For my part, I didn’t find any reason to distrust Snowman’s version of events while reading the novel. Only upon reconsideration did I wonder about the relative truth of the text, and even now, I’m reluctant to label Snowman as unreliable. For one, if we can’t trust Snowman, Oryx & Crake is left without a narrator. But more importantly, the novel and its narration present Snowman to us as trustworthy. His narration lacks ornate prose and wordy descriptions; the novel’s opening lines are plain and to-the-point. Snowman carries a distinct sense of self-depreciation that removes the fear of embellishment; he looks down upon himself and seems aware of his own failings and willing to admit them. Furthermore, he is by leaps and bounds the most empathetic character in the text, aside from perhaps Oryx, in her all-too-brief moments present in the text. But even when counting Oryx, Snowman easily matches her in empathy, and lacks any amount of complicity in Crake’s eventual destructive plans, a distinction that sets him apart from Oryx – even if we never know just how much Oryx knew about the impending end of the world.

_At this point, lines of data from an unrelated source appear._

-- ==== Sys2Proof/Syntax.lean ====
section
/-! DEFINITION. The commands: one constructor for each row of spec/opcode_table.json, with the operands that the step's
rule says arrive with it. -/

namespace Sys2Proof

/-- What began a reset (R176). -/
inductive ResetCause where
  | power | pin | supply | port
  deriving DecidableEq, Repr

/-- The steps of the part (95_what_each_step_holds.md). -/
inductive Instr where
  /-- RESET (R176): the cause POWER, PIN or SUPPLY arises. -/
  | reset (cause : ResetCause)
  /-- RESET_RELEASE (R177): no cause holds any longer. `supplyLow`: the supply stands below the warning rising level
  (R185). `selectLow`: the readout select is low (R165). -/
  | resetRelease (supplyLow selectLow : Bool)
  /-- TICK (R2): one local tick. `active`: another station drives a symbol on the line at this tick (R63). `pins`: the
  level each timing line shows at this tick, bit k for TLk (R153). -/
  | tick (active : Bool) (pins : BitVec 8)
  /-- IMAGE_BYTE (R178): the next byte of the image has been clocked in. -/
  | imageByte (b : Byte)
  /-- LISTEN_TIMEOUT (R45). -/
  | listenTimeout
  /-- CORRECTION_EVENT (R11). -/
  | correctionEvent
  /-- BEACON_DUE (R58). -/
  | beaconDue
  /-- FRAME_START (R68). -/
  | frameStart
  /-- SEND_REFERENCE_POINT (R59). -/
  | sendReferencePoint
  /-- COLLISION (R70). -/
  | collision
  /-- FRAME_COMPLETE (R72). -/
  | frameComplete
  /-- START_MARK_RECEIVED (R74). -/
  | startMarkReceived
  /-- FRAME_END (R75): `body` is the bits gathered between the reference point and the end, first bit first (R74). -/
  | frameEnd (body : List Bool)
  /-- INPUT_TRANSITION (R154) on a line. -/
  | inputTransition (line : LineNo)
  /-- INPUT_REVERSION (R153) on a line. -/
  | inputReversion (line : LineNo)
  /-- EDGE_QUALIFIED (R155) on a line. -/
  | edgeQualified (line : LineNo)
  /-- ENTRY_DUE (R125). -/
  | entryDue
  /-- WIDTH_EXPIRY (R144) on a line. -/
  | widthExpiry (line : LineNo)
  /-- GAP_EXPIRY (R144) on a line. -/
  | gapExpiry (line : LineNo)
  /-- TRANSACTION_START (R165). -/
  | transactionStart
  /-- SELECT_RISE (R165). -/
  | selectRise
  /-- UNKNOWN_COMMAND (R166): a command byte that is none of the known codes. -/
  | unknownCommand (code : Byte)
  /-- READ_STATUS (R167). -/
  | readStatus
  /-- READ_TIME (R168). -/
  | readTime
  /-- READ_IDENTITY (R168). -/
  | readIdentity
  /-- READ_SYNC (R168). -/
  | readSync
  /-- READ_PEER (R38) with its argument byte. -/
  | readPeer (arg : Byte)
  /-- READ_SCHEDULE (R136). -/
  | readSchedule
  /-- READ_COUNTERS (R168). -/
  | readCounters
  /-- READ_FLAGS (R172). -/
  | readFlags
  /-- READ_JOURNAL (R169). -/
  | readJournal
  /-- JOURNAL_TRANSFER_DONE (R169). -/
  | journalTransferDone
  /-- RAISE (R93) with its argument byte. -/
  | raise (arg : Byte)
  /-- CANCEL (R132) with its argument byte. -/
  | cancel (arg : Byte)
  /-- RESTART_ARM (R174). -/
  | restartArm
  /-- RESTART (R175). -/
  | restart
  /-- LEAVE_TIMEOUT (R184). -/
  | leaveTimeout
  /-- SUPPLY_WARNING_SET (R185). -/
  | supplyWarningSet
  /-- SUPPLY_WARNING_CLEAR (R185). -/
  | supplyWarningClear
  /-- NOT_A_FRAME (R74). -/
  | notAFrame
  deriving DecidableEq, Repr

end Sys2Proof
end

That lack of knowledge and clear absence of omnipotence is one of the strongest reasons I trust Snowman as a narrator. There is so much he does not know, so much left ambiguous. Snowman never fully understands Crake’s motivations or Oryx’s psyche, and that fact is painfully reflected in the narrative. Both characters feel distant from Snowman and the reader alike, and Snowman readily admits there is much he doesn’t understand. It feels genuine, the lack of answers the text offers when its timelines finally converge. We the readers are left overwhelmed by the end of the world, just the same as everyone else. Oryx remains a specter, like how Snowman imagines her, only bits and pieces of her story known. Crake remains a reclusive mad genius, behaving in ways that only make sense to the man himself. And Snowman, from the first page to the last, is the only man who can piece together their intertwined stories: imperfectly, but as best as he can.